A unified framework for forward and inverse modeling of ice sheet flow
using physics-informed neural networks
Abstract
Predicting the future contribution of the ice sheets to sea level rise
over the next decades presents several challenges due to a poor
understanding of critical boundary conditions, such as basal sliding.
Traditional numerical models often rely on data assimilation methods to
infer spatially variable friction coefficients by solving an inverse
problem, given an empirical friction law. However, these approaches are
not versatile, as they sometimes demand extensive code development
efforts when integrating new physics into the model. Furthermore, this
approach makes it difficult to handle sparse data effectively. To tackle
these challenges, we propose a novel approach utilizing Physics-Informed
Neural Networks (PINNs) to seamlessly integrate observational data and
governing equations of ice flow into a unified loss function,
facilitating the solution of both forward and inverse problems within
the same framework. We illustrate the versatility of this approach by
applying the framework to two-dimensional problems on the Helheim
Glacier in southeast Greenland. By systematically concealing one
variable (e.g. ice speed, ice thickness, etc.), we demonstrate the
ability of PINNs to accurately reconstruct hidden information.
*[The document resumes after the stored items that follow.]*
-- ==== Sys2Proof/Laws/MotorFrame.lean ====
section
/-! SUPPORT. The frame of every sub-step of the motor tick, one lemma per field it leaves alone, and what `enter` and the
sub-steps write. -/

namespace Sys2Proof.Machine

/-! ### Frame of `OBSERVE` (R183) -/

@[simp] theorem observe_mstate (cfg : Cfg) (mc : MC) : (mc.observe cfg).mstate = mc.mstate := by
  simp only [MC.observe]; split <;> rfl
@[simp] theorem observe_initStatus (cfg : Cfg) (mc : MC) : (mc.observe cfg).initStatus = mc.initStatus := by
  simp only [MC.observe]; split <;> rfl
@[simp] theorem observe_elapsed (cfg : Cfg) (mc : MC) : (mc.observe cfg).elapsed = mc.elapsed := by
  simp only [MC.observe]; split <;> rfl
@[simp] theorem observe_targetAngle (cfg : Cfg) (mc : MC) : (mc.observe cfg).targetAngle = mc.targetAngle := by
  simp only [MC.observe]; split <;> rfl
@[simp] theorem observe_haveTarget (cfg : Cfg) (mc : MC) : (mc.observe cfg).haveTarget = mc.haveTarget := by
  simp only [MC.observe]; split <;> rfl
@[simp] theorem observe_currentAngle (cfg : Cfg) (mc : MC) : (mc.observe cfg).currentAngle = mc.currentAngle := by
  simp only [MC.observe]; split <;> rfl
@[simp] theorem observe_hardStop (cfg : Cfg) (mc : MC) : (mc.observe cfg).hardStop = mc.hardStop := by
  simp only [MC.observe]; split <;> rfl
@[simp] theorem observe_moveReq (cfg : Cfg) (mc : MC) : (mc.observe cfg).moveReq = mc.moveReq := by
  simp only [MC.observe]; split <;> rfl
@[simp] theorem observe_posReached (cfg : Cfg) (mc : MC) : (mc.observe cfg).posReached = mc.posReached := by
  simp only [MC.observe]; split <;> rfl
@[simp] theorem observe_dir (cfg : Cfg) (mc : MC) : (mc.observe cfg).dir = mc.dir := by
  simp only [MC.observe]; split <;> rfl
@[simp] theorem observe_duty (cfg : Cfg) (mc : MC) : (mc.observe cfg).duty = mc.duty := by
  simp only [MC.observe]; split <;> rfl
@[simp] theorem observe_outEn (cfg : Cfg) (mc : MC) : (mc.observe cfg).outEn = mc.outEn := by
  simp only [MC.observe]; split <;> rfl
@[simp] theorem observe_dutySaved (cfg : Cfg) (mc : MC) : (mc.observe cfg).dutySaved = mc.dutySaved := by
  simp only [MC.observe]; split <;> rfl
@[simp] theorem observe_restore (cfg : Cfg) (mc : MC) : (mc.observe cfg).restore = mc.restore := by
  simp only [MC.observe]; split <;> rfl
@[simp] theorem observe_restoreCnt (cfg : Cfg) (mc : MC) : (mc.observe cfg).restoreCnt = mc.restoreCnt := by
  simp only [MC.observe]; split <;> rfl
@[simp] theorem observe_enTimer (cfg : Cfg) (mc : MC) : (mc.observe cfg).enTimer = mc.enTimer := by
  simp only [MC.observe]; split <;> rfl
@[simp] theorem observe_thrHalf (cfg : Cfg) (mc : MC) : (mc.observe cfg).thrHalf = mc.thrHalf := by
  simp only [MC.observe]; split <;> rfl
@[simp] theorem observe_thrFull (cfg : Cfg) (mc : MC) : (mc.observe cfg).thrFull = mc.thrFull := by
  simp only [MC.observe]; split <;> rfl
@[simp] theorem observe_minDuty (cfg : Cfg) (mc : MC) : (mc.observe cfg).minDuty = mc.minDuty := by
  simp only [MC.observe]; split <;> rfl
@[simp] theorem observe_obstrCnt (cfg : Cfg) (mc : MC) : (mc.observe cfg).obstrCnt = mc.obstrCnt := by
  simp only [MC.observe]; split <;> rfl
@[simp] theorem observe_stallCnt (cfg : Cfg) (mc : MC) : (mc.observe cfg).stallCnt = mc.stallCnt := by
  simp only [MC.observe]; split <;> rfl
@[simp] theorem observe_openCnt (cfg : Cfg) (mc : MC) : (mc.observe cfg).openCnt = mc.openCnt := by
  simp only [MC.observe]; split <;> rfl
@[simp] theorem observe_shortCnt (cfg : Cfg) (mc : MC) : (mc.observe cfg).shortCnt = mc.shortCnt := by
  simp only [MC.observe]; split <;> rfl
@[simp] theorem observe_ocCnt (cfg : Cfg) (mc : MC) : (mc.observe cfg).ocCnt = mc.ocCnt := by
  simp only [MC.observe]; split <;> rfl
@[simp] theorem observe_stallFlags (cfg : Cfg) (mc : MC) : (mc.observe cfg).stallFlags = mc.stallFlags := by
  simp only [MC.observe]; split <;> rfl
@[simp] theorem observe_faultFlags (cfg : Cfg) (mc : MC) : (mc.observe cfg).faultFlags = mc.faultFlags := by
  simp only [MC.observe]; split <;> rfl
Furthermore, we extend this application to address a challenging mixed
inversion problem. We show how PINNs are capable of inferring the basal
friction coefficient while simultaneously filling gaps in the sparsely
observed ice thickness. This unified framework offers a promising avenue
to enhance the predictive capabilities of ice sheet models, reducing
uncertainties, and advancing our understanding of poorly constrained
physical processes.